Meyer’s intention with Cape Heartache was to recreate a foggy, smoky, Pacific Northwest forest. And that’s what you’ll find right out of the gate with Cape Heartache: a glorious accord of dry wood, sharp green coniferous needles, cool and damp air, and the trace of a campfire burning far upwind. Douglas fir provides the wood, while pine resin, hemlock and spruce absolutes, and a dry, woody molecule called norlimbanol (which perfume critic and writer Chandler Burr has said smells like “the scent of total dryness”) join to sound an evergreen chord.

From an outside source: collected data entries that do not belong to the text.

-- ==== Sys2Proof/Laws/KeptStructure.lean ====
section
/-!
SUPPORT. What every operation and meaning of Machine/Structure.lean keeps.
-/

namespace Sys2Proof.Machine

open Sys2Proof

theorem setStruct_kept {s₀ : State} (f : StructSt → StructSt) (s : State) (h_s : Kept s₀ s) : Kept s₀ (setStruct f s) := by
  unfold setStruct
  try dsimp only
  repeat' (with_reducible first | assumption | intro _ | apply kept_ite | apply keptOut_ite | split | apply event_kept | apply kept_next | refine kept_of_eq (by assumption) ?_ | refine kept_of_eq_fst (by assumption) ?_ | apply kept_foldl | apply kept_foldl_snd | apply kept_foldl_fst | apply kept_upd | rfl)

theorem structCode_kept {s₀ : State} (code : Byte) (s : State) (h_s : Kept s₀ s) : Kept s₀ (structCode code s) := by
  unfold structCode
  try dsimp only
  repeat' (with_reducible first | assumption | intro _ | apply kept_ite | apply keptOut_ite | split | apply setStruct_kept)

theorem auditStruct_kept {s₀ : State} (result : Nat) (code : Byte) (s : State) (h_s : Kept s₀ s) : Kept s₀ (auditStruct result code s) := by
  unfold auditStruct
  try dsimp only
  repeat' (with_reducible first | assumption | intro _ | apply kept_ite | apply keptOut_ite | split | apply auditDevice_kept)

theorem adoptImage_kept {s₀ : State} (i : StructImage) (s : State) (h_s : Kept s₀ s) : Kept s₀ (adoptImage i s) := by
  unfold adoptImage
  try dsimp only
  repeat' (with_reducible first | assumption | intro _ | apply kept_ite | apply keptOut_ite | split | apply kept_next | refine kept_of_eq (by assumption) ?_ | refine kept_of_eq_fst (by assumption) ?_ | apply kept_foldl | apply kept_foldl_snd | apply kept_foldl_fst | apply kept_upd | rfl)

theorem failStruct_kept {s₀ : State} (code : Byte) (sec : Nat) (s : State) (h_s : Kept s₀ s) : Kept s₀ (failStruct code sec s) := by
  unfold failStruct
  try dsimp only
  repeat' (with_reducible first | assumption | intro _ | apply kept_ite | apply keptOut_ite | split | apply setStruct_kept | apply auditStruct_kept)

theorem abandonStruct_kept {s₀ : State} (code : Byte) (s : State) (h_s : Kept s₀ s) : Kept s₀ (abandonStruct code s) := by
  unfold abandonStruct
  try dsimp only
  repeat' (with_reducible first | assumption | intro _ | apply kept_ite | apply keptOut_ite | split | apply failStruct_kept)

theorem execStructStage_kept {s₀ : State} (path : Path) (image : StructImage) (s : State) (h_s : Kept s₀ s) : KeptOut s₀ (execStructStage path image s) := by
  unfold execStructStage
  try dsimp only
  repeat' (with_reducible first | assumption | intro _ | apply kept_ite | apply keptOut_ite | split | apply commandWith_kept | apply structCode_kept | apply setStruct_kept | apply kept_next)

theorem execStructCheckComplete_kept {s₀ : State} (s : State) (h_s : Kept s₀ s) : KeptOut s₀ (execStructCheckComplete s) := by
  unfold execStructCheckComplete
  try dsimp only
  repeat' (with_reducible first | assumption | intro _ | apply kept_ite | apply keptOut_ite | split | apply setXlate_kept | apply failStruct_kept | apply setStruct_kept | apply auditStruct_kept | apply kept_next)

theorem execStructAbort_kept {s₀ : State} (path : Path) (s : State) (h_s : Kept s₀ s) : KeptOut s₀ (execStructAbort path s) := by
  unfold execStructAbort
  try dsimp only
  repeat' (with_reducible first | assumption | intro _ | apply kept_ite | apply keptOut_ite | split | apply commandWith_kept | apply structCode_kept | apply failStruct_kept | apply kept_next)

theorem leaveBrick_kept (p : Nat) (mask : BitVec 2048) (x : BrickSt) (h_x : BrickWf x) : BrickWf (leaveBrick p mask x) := by
  unfold leaveBrick
  try dsimp only
  repeat' (with_reducible first | assumption | intro _ | apply brickWf_ite | split | apply zeroPages_kept | apply brickWf_mem | apply brickWf_regs | apply brickWf_foldl | apply brickWf_mk | apply memWf_mk | apply regsWf_upd | apply memWf_dmem | apply memWf_bmem | apply memWf_imem | apply memWf_staging)

theorem rePlace_kept {s₀ : State} (p : Part) (before : List (BitVec 16 × List Nat)) (s : State) (h_s : Kept s₀ s) : Kept s₀ (rePlace p before s) := by
  unfold rePlace
  try dsimp only
  repeat' (with_reducible first | assumption | intro _ | apply kept_ite | apply keptOut_ite | split | apply modBrick_kept | apply leaveBrick_kept | apply placeBrick_kept | apply modEpoch_kept | apply kept_next | refine kept_of_eq (by assumption) ?_ | refine kept_of_eq_fst (by assumption) ?_ | apply kept_foldl | apply kept_foldl_snd)

theorem modRunning_kept {s₀ : State} (f : StructSections → StructSections) (s : State) (h_s : Kept s₀ s) : Kept s₀ (modRunning f s) := by
  unfold modRunning
  try dsimp only
  repeat' (with_reducible first | assumption | intro _ | apply kept_ite | apply keptOut_ite | split | apply kept_next | refine kept_of_eq (by assumption) ?_ | refine kept_of_eq_fst (by assumption) ?_ | apply kept_foldl | apply kept_foldl_snd | apply kept_foldl_fst | apply kept_upd | rfl)

theorem dStep_kept {s₀ : State} (u : Nat) (x : StructSections) (s : State) (h_s : Kept s₀ s) : Kept s₀ (dStep u x s) := by
  unfold dStep
  try dsimp only
  repeat' (with_reducible first | assumption | intro _ | apply kept_ite | apply keptOut_ite | split | apply failPalletsOn_kept | apply modBrick_kept | apply modRunning_kept | apply modPart_kept | apply rePlace_kept | apply portDown_kept | apply modPort_kept | apply kept_next | refine kept_of_eq (by assumption) ?_ | refine kept_of_eq_fst (by assumption) ?_ | apply kept_foldl | apply kept_foldl_snd | apply kept_foldl_fst | apply kept_upd | rfl | exact fused_upd | exact Nat.le_refl _ | exact Nat.le_add_right _ _ | exact Kept.brick (by assumption) (by assumption) _ | apply brickWf_mem | apply brickWf_regs | apply brickWf_foldl | apply brickWf_mk)

theorem chooseTc_kept {s₀ : State} (x : StructSections) (s : State) (h_s : Kept s₀ s) : Kept s₀ (chooseTc x s) := by
  unfold chooseTc
  try dsimp only
  repeat' (with_reducible first | assumption | intro _ | apply kept_ite | apply keptOut_ite | split | apply scheduleTc_kept | apply kept_next | refine kept_of_eq (by assumption) ?_ | refine kept_of_eq_fst (by assumption) ?_ | apply kept_foldl | apply kept_foldl_snd | apply kept_foldl_fst | apply kept_upd | rfl)

theorem afterDSteps_kept {s₀ : State} (s : State) (h_s : Kept s₀ s) : Kept s₀ (afterDSteps s) := by
  unfold afterDSteps
  try dsimp only
  repeat' (with_reducible first | assumption | intro _ | apply kept_ite | apply keptOut_ite | split | apply chooseTc_kept | apply setStruct_kept | apply auditStruct_kept | apply adoptImage_kept)

theorem execStructApply_kept {s₀ : State} (path : Path) (s : State) (h_s : Kept s₀ s) : KeptOut s₀ (execStructApply path s) := by
  unfold execStructApply
  try dsimp only
  repeat' (with_reducible first | assumption | intro _ | apply kept_ite | apply keptOut_ite | split | apply commandWith_kept | apply structCode_kept | apply afterDSteps_kept | apply setStruct_kept | apply kept_next)

theorem execDStepComplete_kept {s₀ : State} (s : State) (h_s : Kept s₀ s) : KeptOut s₀ (execDStepComplete s) := by
  unfold execDStepComplete
  try dsimp only
  repeat' (with_reducible first | assumption | intro _ | apply kept_ite | apply keptOut_ite | split | apply dStep_kept | apply afterDSteps_kept | apply kept_next | refine kept_of_eq (by assumption) ?_ | refine kept_of_eq_fst (by assumption) ?_ | apply kept_foldl | apply kept_foldl_snd | apply kept_foldl_fst | apply kept_upd | rfl)

theorem imageRegs_kept {s₀ : State} (p : Nat) (s : State) (h_s : Kept s₀ s) : Kept s₀ (imageRegs p s) := by
  unfold imageRegs
  try dsimp only
  repeat' (with_reducible first | assumption | intro _ | apply kept_ite | apply keptOut_ite | split | apply modPart_kept)

theorem imageDrift_kept {s₀ : State} (p : Nat) (s : State) (h_s : Kept s₀ s) : Kept s₀ (imageDrift p s) := by
  unfold imageDrift
  try dsimp only
  repeat' (with_reducible first | assumption | intro _ | apply kept_ite | apply keptOut_ite | split | apply setDriftCtl_kept)

theorem clampBounds_kept {s₀ : State} (s : State) (h_s : Kept s₀ s) : Kept s₀ (clampBounds s) := by
  unfold clampBounds
  try dsimp only
  repeat' (with_reducible first | assumption | intro _ | apply kept_ite | apply keptOut_ite | split | apply kept_next | refine kept_of_eq (by assumption) ?_ | refine kept_of_eq_fst (by assumption) ?_ | apply kept_foldl | apply kept_foldl_snd | apply kept_foldl_fst | apply kept_upd | rfl)

theorem writeSteer_kept {s₀ : State} (t : List Byte) (s : State) (h_s : Kept s₀ s) : Kept s₀ (writeSteer t s) := by
  unfold writeSteer
  try dsimp only
  repeat' (with_reducible first | assumption | intro _ | apply kept_ite | apply keptOut_ite | split | apply modLdie_kept | apply kept_next | refine kept_of_eq (by assumption) ?_ | refine kept_of_eq_fst (by assumption) ?_ | apply kept_foldl)

theorem newStruct_kept {s₀ : State} (t : DWord) (s : State) (h_s : Kept s₀ s) : Kept s₀ (newStruct t s) := by
  unfold newStruct
  try dsimp only
  repeat' (with_reducible first | assumption | intro _ | apply kept_ite | apply keptOut_ite | split | apply passTc_kept | apply imageRegs_kept | apply imageDrift_kept | apply clampBounds_kept | apply startReset_kept | apply retireStruct_kept | apply setStruct_kept | apply auditStruct_kept | apply adoptImage_kept | apply kept_next | refine kept_of_eq (by assumption) ?_ | refine kept_of_eq_fst (by assumption) ?_ | apply kept_foldl | apply kept_foldl_snd | apply kept_foldl_fst | apply kept_upd | rfl)

theorem execStructTc_kept {s₀ : State} (s : State) (h_s : Kept s₀ s) : KeptOut s₀ (execStructTc s) := by
  unfold execStructTc
  try dsimp only
  repeat' (with_reducible first | assumption | intro _ | apply kept_ite | apply keptOut_ite | split | apply newStruct_kept | apply afterDSteps_kept | apply kept_next)

theorem execPauseStart_kept {s₀ : State} (s : State) (h_s : Kept s₀ s) : KeptOut s₀ (execPauseStart s) := by
  unfold execPauseStart
  try dsimp only
  repeat' (with_reducible first | assumption | intro _ | apply kept_ite | apply keptOut_ite | split | apply afterDSteps_kept | apply kept_next | refine kept_of_eq (by assumption) ?_ | refine kept_of_eq_fst (by assumption) ?_ | apply kept_foldl | apply kept_foldl_snd | apply kept_foldl_fst | apply kept_upd | rfl)

theorem flipFlow_kept {s₀ : State} (i : StructImage) (s : State) (h_s : Kept s₀ s) : Kept s₀ (flipFlow i s) := by
  have h := kept_foldl (l := List.range 4) (fun s p hs => modPdie_kept p (fun x : PDie => { x with flushLeft := hotBuckets }) s hs)
    (s := { s with st := { s.st with geomEpoch := s.st.geomEpoch + 1 } }) ⟨h_s.wf, h_s.pending, h_s.free, h_s.time, h_s.fused⟩
  unfold flipFlow
  dsimp only
  refine writeSteer_kept _ _ ?_
  generalize List.foldl _ _ _ = t at h ⊢
  refine ⟨fun w => ⟨(h.wf w).1, fun d hd => ?_⟩, h.pending, h.free, h.time, h.fused⟩
  obtain ⟨x, hx, rfl⟩ := List.mem_map.1 hd
  exact (h.wf w).2 x hx

theorem execBankFlip_kept {s₀ : State} (s : State) (h_s : Kept s₀ s) : KeptOut s₀ (execBankFlip s) := by
  unfold execBankFlip
  try dsimp only
  repeat' (with_reducible first | assumption | intro _ | apply kept_ite | apply keptOut_ite | split | apply modPdie_kept | apply flipFlow_kept | apply kept_next | refine kept_of_eq (by assumption) ?_ | refine kept_of_eq_fst (by assumption) ?_ | apply kept_foldl | apply kept_foldl_snd | apply kept_foldl_fst | apply kept_upd | rfl)

theorem execPauseAbandoned_kept {s₀ : State} (s : State) (h_s : Kept s₀ s) : KeptOut s₀ (execPauseAbandoned s) := by
  unfold execPauseAbandoned
  try dsimp only
  repeat' (with_reducible first | assumption | intro _ | apply kept_ite | apply keptOut_ite | split | apply failStruct_kept | apply kept_next | refine kept_of_eq (by assumption) ?_ | refine kept_of_eq_fst (by assumption) ?_ | apply kept_foldl | apply kept_foldl_snd | apply kept_foldl_fst | apply kept_upd | rfl)

theorem moveInstants_kept {s₀ : State} (release : DWord) (s : State) (h_s : Kept s₀ s) : Kept s₀ (moveInstants release s) := by
  unfold moveInstants
  try dsimp only
  repeat' (with_reducible first | assumption | intro _ | apply kept_ite | apply keptOut_ite | split | apply kept_next | refine kept_of_eq (by assumption) ?_ | refine kept_of_eq_fst (by assumption) ?_ | apply kept_foldl | apply kept_foldl_snd | apply kept_foldl_fst | apply kept_upd | rfl | exact fused_upd)

theorem execPauseRelease_kept {s₀ : State} (s : State) (h_s : Kept s₀ s) : KeptOut s₀ (execPauseRelease s) := by
  unfold execPauseRelease
  try dsimp only
  repeat' (with_reducible first | assumption | intro _ | apply kept_ite | apply keptOut_ite | split | apply modPdie_kept | apply moveInstants_kept | apply newStruct_kept | apply returnCredits_kept | apply kept_next | refine kept_of_eq (by assumption) ?_ | refine kept_of_eq_fst (by assumption) ?_ | apply kept_foldl | apply kept_foldl_snd | apply kept_foldl_fst | apply kept_upd | rfl)

theorem execStructForcedRetirement_kept {s₀ : State} (s : State) (h_s : Kept s₀ s) : KeptOut s₀ (execStructForcedRetirement s) := by
  unfold execStructForcedRetirement
  try dsimp only
  repeat' (with_reducible first | assumption | intro _ | apply kept_ite | apply keptOut_ite | split | apply dropTokens_kept | apply answerPinned_kept | apply afterDSteps_kept | apply retireStruct_kept | apply kept_next | refine kept_of_eq (by assumption) ?_ | refine kept_of_eq_fst (by assumption) ?_ | apply kept_foldl | apply kept_foldl_snd | apply kept_foldl_fst | apply kept_upd | rfl)

end Sys2Proof.Machine
end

Meyer was inspired by the landscape of Forest Park, an enormous park near his Portland, Oregon, home. Don’t think “park” like your local grassy acre with a smattering of trees and playground equipment. Don’t even think “park” like New York’s sprawling Central Park. In the case of Forest Park, the emphasis is squarely on the “forest,” with more than 5,000 acres as wild and wooded as when explorer William Clark found them in 1806.

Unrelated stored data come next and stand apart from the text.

theorem advance_two_signalAt {b : BrickSt} (quiet : b.fl = { streams := b.fl.streams })
    (live : ∀ p ∈ b.fl.streams, p.2.consumed = false) (id : BitVec 6) :
    advance 2 (signalAt (b.r.cycle + 1) id b) = raiseSig id (ticked 2 b) := by
  obtain ⟨st, hst⟩ : ∃ st, b.fl = { streams := st } := ⟨_, quiet⟩
  have hb : b = { b with fl := { streams := st } } := by rw [← hst]
  rw [hst] at live
  rw [hb]
  by_cases hid : id = 0
  · rw [signalAt, if_pos hid, advance_streams 2 (by decide) b st [] live, raiseSig, if_pos hid]
    rfl
  · rw [signalAt, if_neg hid, if_neg (by simp)]
    refine (advance_streams 2 (by decide) b st [(b.r.cycle + 1, id)] live).trans ?_
    simp [applySigs, ticked]

/-! ### A completed bundle, and what passes through it -/

/-- What completing a bundle notes beside its effect: the engines' cycles, the time of issue, the end of a stall or handler. -/
def noteIssue (now n : Nat) (engines : List Nat) (z : BrickSt) : BrickSt :=
  let z := countEngines n engines [] z
  { z with c := { z.c with lastIssueNs := now, stallWaits := [], stallReplay := false, stallSlots := [],
                           stallHandler := z.c.stallHandler && z.r.excDepth != 0 } }

/-- A wait consumed touches the flags and the counters alone. -/
theorem consumeWait_shape (b : BrickSt) (id : BitVec 6) :
    consumeWait b id = { b with r := { b.r with flags := (consumeWait b id).r.flags, counters := (consumeWait b id).r.counters } } := by
  unfold consumeWait
  split_ifs <;> rfl

theorem raiseSig_noteIssue (now n : Nat) (engines : List Nat) (id : BitVec 6) (b : BrickSt) :
    raiseSig id (noteIssue now n engines b) = noteIssue now n engines (raiseSig id b) := by
  have hflags : (noteIssue now n engines b).r.flags = b.r.flags := rfl
  have hcounters : (noteIssue now n engines b).r.counters = b.r.counters := rfl
  simp only [raiseSig, hflags, hcounters]
  split_ifs <;> rfl

/-- A signal touches the flags, the counters and the two bits of their overruns alone. -/
theorem raiseSig_shape (id : BitVec 6) (b : BrickSt) :
    raiseSig id b = { b with
      r := { b.r with flags := (raiseSig id b).r.flags, counters := (raiseSig id b).r.counters }
      c := { b.c with flagOverrun := (raiseSig id b).c.flagOverrun, counterSat := (raiseSig id b).c.counterSat } } := by
  simp only [raiseSig]
  split_ifs <;> rfl

/-- The registers that an exception return writes: s0 to s31, the pc, ie and the depth. -/
def setFrame (regs : Vector Word 32) (pc : BitVec 13) (ie : Bool) (depth : BitVec 4) (b : BrickSt) : BrickSt :=
  { b with r := { b.r with s := regs, pc := pc, ie := ie, excDepth := depth } }

/-- An exception return writes nothing but those registers. -/
theorem excReturn_eq_setFrame (b : BrickSt) :
    excReturn b = setFrame (excReturn b).r.s (excReturn b).r.pc (excReturn b).r.ie (b.r.excDepth - 1) b := rfl

section SetFrame

variable (regs : Vector Word 32) (pc : BitVec 13) (ie : Bool) (depth : BitVec 4) (b : BrickSt)

theorem raiseSig_setFrame (id : BitVec 6) : raiseSig id (setFrame regs pc ie depth b) = setFrame regs pc ie depth (raiseSig id b) := by
  have hflags : (setFrame regs pc ie depth b).r.flags = b.r.flags := rfl
  have hcounters : (setFrame regs pc ie depth b).r.counters = b.r.counters := rfl
  simp only [raiseSig, hflags, hcounters]
  split_ifs <;> rfl

theorem ticked_setFrame (n : Nat) : ticked n (setFrame regs pc ie depth b) = setFrame regs pc ie depth (ticked n b) := rfl

/-- The depth as written decides whether a handler has ended. -/
theorem noteIssue_setFrame (now n : Nat) (engines : List Nat) :
    noteIssue now n engines (setFrame regs pc ie depth b) =
      { setFrame regs pc ie depth (noteIssue now n engines b) with
        c := { (noteIssue now n engines b).c with stallHandler := b.c.stallHandler && depth != 0 } } := rfl

end SetFrame

theorem toNat_append_byte {n : Nat} (v : BitVec n) (x : Byte) : (v ++ x).toNat = v.toNat * 256 + x.toNat := by
  rw [BitVec.toNat_append, ← Nat.shiftLeft_add_eq_or_of_lt x.isLt, Nat.shiftLeft_eq]

/-- A word of DMEM as the model reads it, four bytes with the lowest at the lowest address. -/
theorem ofNat_dmemRead_four (b : BrickSt) (a : Nat) : BitVec.ofNat 32 (dmemRead b a 4) = dmemWord b a := by
  have hread : dmemRead b a 4 = (dmemWord b a).toNat := by
    simp only [dmemWord, toNat_append_byte]
    simp only [dmemRead, memBytes, List.range_succ, List.range_zero, List.nil_append, List.cons_append, List.map_cons,
      List.map_nil, leNat, Nat.add_zero]
    omega
  rw [hread, BitVec.ofNat_toNat, BitVec.setWidth_eq]

/-! ### Jumps (R208, R257) -/

/-- The four operations of the scalar slot that leave the ascending order of addresses. -/
theorem jumps_cases {b : BrickSt} {op : SlotOp} (h : jumps b op = true) :
    (∃ o x y off, op = .branch o x y off ∧ branchTaken o (getS b x) (getS b y) = true)
    ∨ (∃ rd target, op = .jal rd target) ∨ (∃ x, op = .jr x) ∨ op = .rfe := by
  cases op
  case branch => exact .inl ⟨_, _, _, _, rfl, h⟩
  case jal => exact .inr (.inl ⟨_, _, rfl⟩)
  case jr => exact .inr (.inr (.inl ⟨_, rfl⟩))
  case rfe => exact .inr (.inr (.inr rfl))
  all_goals exact absurd h Bool.false_ne_true

theorem setS_fl (i : SReg) (v : Word) (b : BrickSt) : (setS i v b).fl = b.fl := by
  unfold setS
  split <;> rfl

theorem setS_cycle (i : SReg) (v : Word) (b : BrickSt) : (setS i v b).r.cycle = b.r.cycle := by
  unfold setS
  split <;> rfl

theorem setS_c (i : SReg) (v : Word) (b : BrickSt) : (setS i v b).c = b.c := by
  unfold setS
  split <;> rfl

/-- A jump changes registers and the pc: it puts nothing in flight, lets no cycle pass and leaves the control registers. -/
theorem scalarEffect_frame_of_jumps {x : BrickSt} {op : SlotOp} (h : jumps x op = true) (sig : BitVec 6) (b : BrickSt) :
    (scalarEffect x sig op b).fl = b.fl ∧ (scalarEffect x sig op b).r.cycle = b.r.cycle ∧ (scalarEffect x sig op b).c = b.c := by
  rcases jumps_cases h with ⟨o, u, v, off, rfl, ht⟩ | ⟨rd, target, rfl⟩ | ⟨u, rfl⟩ | rfl
  · have htaken : scalarEffect x sig (.branch o u v off) b = setPc (x.r.pc + off.signExtend 13) b := if_pos ht
    exact htaken ▸ ⟨rfl, rfl, rfl⟩
  · exact ⟨setS_fl _ _ _, setS_cycle _ _ _, setS_c _ _ _⟩
  · exact ⟨rfl, rfl, rfl⟩
  · exact ⟨rfl, rfl, rfl⟩

/-- The bundle of one jump: its effect and its signal, and two cycles to the target; it is neither REPLAY, TMR nor TRAP. -/
theorem issueNow_jump {x : BrickSt} {c : BCtl} {op : SlotOp} (h : jumps x op = true) :
    issueNow x [slotOf c .scalar op] = advance 2 (signalAt (x.r.cycle + 1) c.sig
      (scalarEffect x c.sig op (setPc (x.r.pc + 1) (consumeWait x c.wait)))) := by
  have hwaits : (bundleWaits [slotOf c .scalar op]).foldl consumeWait x = consumeWait x c.wait := by
    by_cases hw : c.wait = 0#6
    · simp [bundleWaits, slotOf, hw, consumeWait]
    · simp [bundleWaits, slotOf, hw]
  rcases jumps_cases h with ⟨o, u, v, off, rfl, ht⟩ | ⟨rd, target, rfl⟩ | ⟨u, rfl⟩ | rfl <;>
    simp only [issueNow, hwaits] <;> simp [slotOf, slotEffect, scalarSigAt, isReplay, timerSet, trapOf, h]

/-! ### The brick after its wait and its pc, before its effect -/

/-- The addressed brick with the wait consumed and the pc moved on. -/
def movedOn (s : State) (c : BCtl) : BrickSt := setPc ((here s c).r.pc + 1) (consumeWait (here s c) c.wait)

theorem movedOn_shape (s : State) (c : BCtl) : movedOn s c = { here s c with
    r := { (here s c).r with pc := (here s c).r.pc + 1, flags := (movedOn s c).r.flags, counters := (movedOn s c).r.counters } } := by
  unfold movedOn
  rw [consumeWait_shape]
  rfl

theorem movedOn_fl (s : State) (c : BCtl) : (movedOn s c).fl = (here s c).fl := by rw [movedOn_shape]

theorem movedOn_c (s : State) (c : BCtl) : (movedOn s c).c = (here s c).c := by rw [movedOn_shape]

theorem movedOn_cycle (s : State) (c : BCtl) : (movedOn s c).r.cycle = (here s c).r.cycle := by rw [movedOn_shape]

theorem raiseSig_cycle (id : BitVec 6) (b : BrickSt) : (raiseSig id b).r.cycle = b.r.cycle := by rw [raiseSig_shape]

theorem raiseSig_phase (id : BitVec 6) (b : BrickSt) : (raiseSig id b).c.phase = b.c.phase := by rw [raiseSig_shape]

theorem afterBundle_eq (s : State) (c : BCtl) (engines : List Nat) (n : Nat) :
    afterBundle s c engines n = noteIssue (nowNs s) n engines (ticked n (movedOn s c)) := by
  dsimp only [afterBundle, movedOn]
  rw [consumeWait_shape]
  rfl

theorem issuedJump_eq (s : State) (c : BCtl) :
    issuedJump s c = noteIssue (nowNs s) 2 [1] (raiseSig c.sig (ticked 2 (movedOn s c))) := by
  rw [issuedJump, afterBundle_eq, raiseSig_noteIssue]

theorem issuedJump_regs (s : State) (c : BCtl) : (issuedJump s c).r.s = (here s c).r.s := by
  rw [issuedJump_eq, raiseSig_shape, movedOn_shape]
  rfl

theorem issuedJump_excDepth (s : State) (c : BCtl) : (issuedJump s c).r.excDepth = (here s c).r.excDepth := by
  rw [issuedJump_eq, raiseSig_shape, movedOn_shape]
  rfl

theorem issuedJump_m (s : State) (c : BCtl) : (issuedJump s c).m = (here s c).m := by
  rw [issuedJump_eq, raiseSig_shape, movedOn_shape]
  rfl

/-- The return reads the same frame before its bundle and after. -/
theorem excReturn_issuedJump_eq_setFrame (s : State) (c : BCtl) :
    excReturn (issuedJump s c) = setFrame (excReturn (movedOn s c)).r.s (excReturn (movedOn s c)).r.pc
      (excReturn (movedOn s c)).r.ie ((movedOn s c).r.excDepth - 1) (issuedJump s c) := by
  rw [issuedJump_eq, raiseSig_shape]
  rfl

/-- R238: the return reads the frame of the brick as it stood before the bundle. -/
theorem excReturn_issuedJump (s : State) (c : BCtl) :
    let x := here s c
    let sp := (getS x 31).toNat
    let y := setS 31 (BitVec.ofNat 32 (sp + 32)) (setS 1 (dmemWord x (sp + 16)) (setS 2 (dmemWord x (sp + 20))
      (setS 3 (dmemWord x (sp + 24)) (setS 4 (dmemWord x (sp + 28)) (issuedJump s c)))))
    excReturn (issuedJump s c) = { y with
      r := { y.r with pc := (dmemWord x sp).setWidth 13, ie := (dmemWord x (sp + 8)).getLsbD 0, excDepth := x.r.excDepth - 1 } } := by
  have hsp : getS (issuedJump s c) spReg = getS (here s c) 31 := by simp [getS, spReg, issuedJump_regs]
  have hword : ∀ a, dmemWord (issuedJump s c) a = dmemWord (here s c) a := fun a => by simp [dmemWord, issuedJump_m]
  simp only [excReturn, ofNat_dmemRead_four, hsp, hword, issuedJump_excDepth, Nat.add_zero]
  rfl

theorem exec_rfe (c : BCtl) (s : State) : exec (.rfe c) s = .next (issueSlot c .scalar .rfe s) := rfl

/-! ### A brick halted by its one slot (R240, R451) -/

theorem haltedBy_haltBrick {x : BrickSt} (h : x.fl.passes = []) (c : BCtl) (pos : SlotPos) (op : SlotOp) (reason : Byte)
    (pc : BitVec 13) (info : Word) :
    haltedBy [slotOf c pos op] (haltBrick reason (slotNum pos) pc info 0 x) =
      haltedAs x reason (slotNum pos) pc info (namedWin x op) := by
  have hacc : accAt x x.r.cycle = x.arr.acc := by rw [accAt, h, List.foldl_nil]
  have hfind : [slotOf c pos op].find? (fun t => slotNum t.pos == slotNum pos) = some (slotOf c pos op) := by simp [slotOf]
  simp only [haltedBy, haltBrick, hacc, hfind]
  rfl

end Sys2Proof.Machine

namespace Sys2Proof

open Sys2Proof.Machine

section Issue

variable {s : State} {c : BCtl} (h : Ready s c)
include h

The trees that you find in Forest Park are predominantly the same trees that you find in Cape Heartache: Douglas fir, western hemlock, and cedar. The area is also home to vanilla leaf, which figures into Cape Heartache’s composition. Vanilla leaf is not related to the vanilla we typically associate with the word—that stuff comes from the vanilla orchid—but is simply a leafy green foliage. It’s what gives Cape Heartache the slightest hint of green leafiness at the top. 

Meyer also wanted to capture the smokiness of a far-off campfire, and he achieved that with the slightly sweet, smoky guaiacwood. Oakmoss, vetiver, vanilla, and benzoin round out a comforting base that lasts several hours on the skin.

The catalyst

If Cape Heartache were to stop there, it would be a lovely, smoky scent that expertly evokes a foggy forest landscape. But none of Meyer’s scents stops at being just plain nice; everything he does pokes at convention with an unexpected plot twist. (Think of the notes of fresh tennis balls and clay court in  The Soft Lawn, featured in the Olfactif Vignettes of Spring collection.)
 
To make Cape Heartache truly special, Meyer returned again to the landscape of his Pacific Northwest. He thought about the wild strawberries that grow among the trees in Forest Park and decided to take another cue from nature. With the tiniest trace of a strawberry accord, the perfume became something much more intricate and complex than the sum of its parts. Where the evergreen notes were crisp and sharp, the strawberry was soft and round. Where the smoke was dry and savory, the vanilla was sweet and subtle.
 
The addition of strawberry made something more than the sum of its inspirations, too. To smell Cape Heartache is not to smell a walk through an evergreen forest with a strawberry patch nearby, but to smell an abstraction of such a walk. It conjures sensations: light but dark, dry but juicy, smoky but clear, salty but sweet. A harmonious set of contradictions.
 
Integration

So if Cape Heartache is based on a pretend work of fiction, what’s the story?

"If you are looking for the pieces of a broken heart," our imaginary author Philip Sava says, "you might try rifling through the twigs and needles on the forest floor."

It’s a story of lost love, of walking among the ruins of a relationship confined to the past tense. It’s a story of being in a lonely, quiet place where the air is thick with a fog that the sun can’t penetrate. But it doesn’tsmell sad, you might be thinking. No, but memories of lost love don’t always feel sad either, do they? That’s why we pine for them until our hearts hurt from the longing: Because for a time, the memories we want to relive have such hold of us that we’d rather chase after them with false hope than turn around and face the unknown that lies ahead.

Want to try a sample of Cape Heartache? Go for it. We don't blame you one bit.

 


1 Response

Richard
Richard

February 04, 2017

Cape Heartache is an excellent coniferous fragrance. I’m a huge fan of coniferous scents and love to have their resinous notes clinging to my skin and wafting off me in beautiful scent trails. Cape Heartache does have sweetness in the dry down, but it is more like the sweetness that exists in the balsamic soul of the fir and the pine to my nose. Perhaps a bit sweeter than that…but not much. This fragrance is a gem and should be at least sampled by every true lover of fir and pine.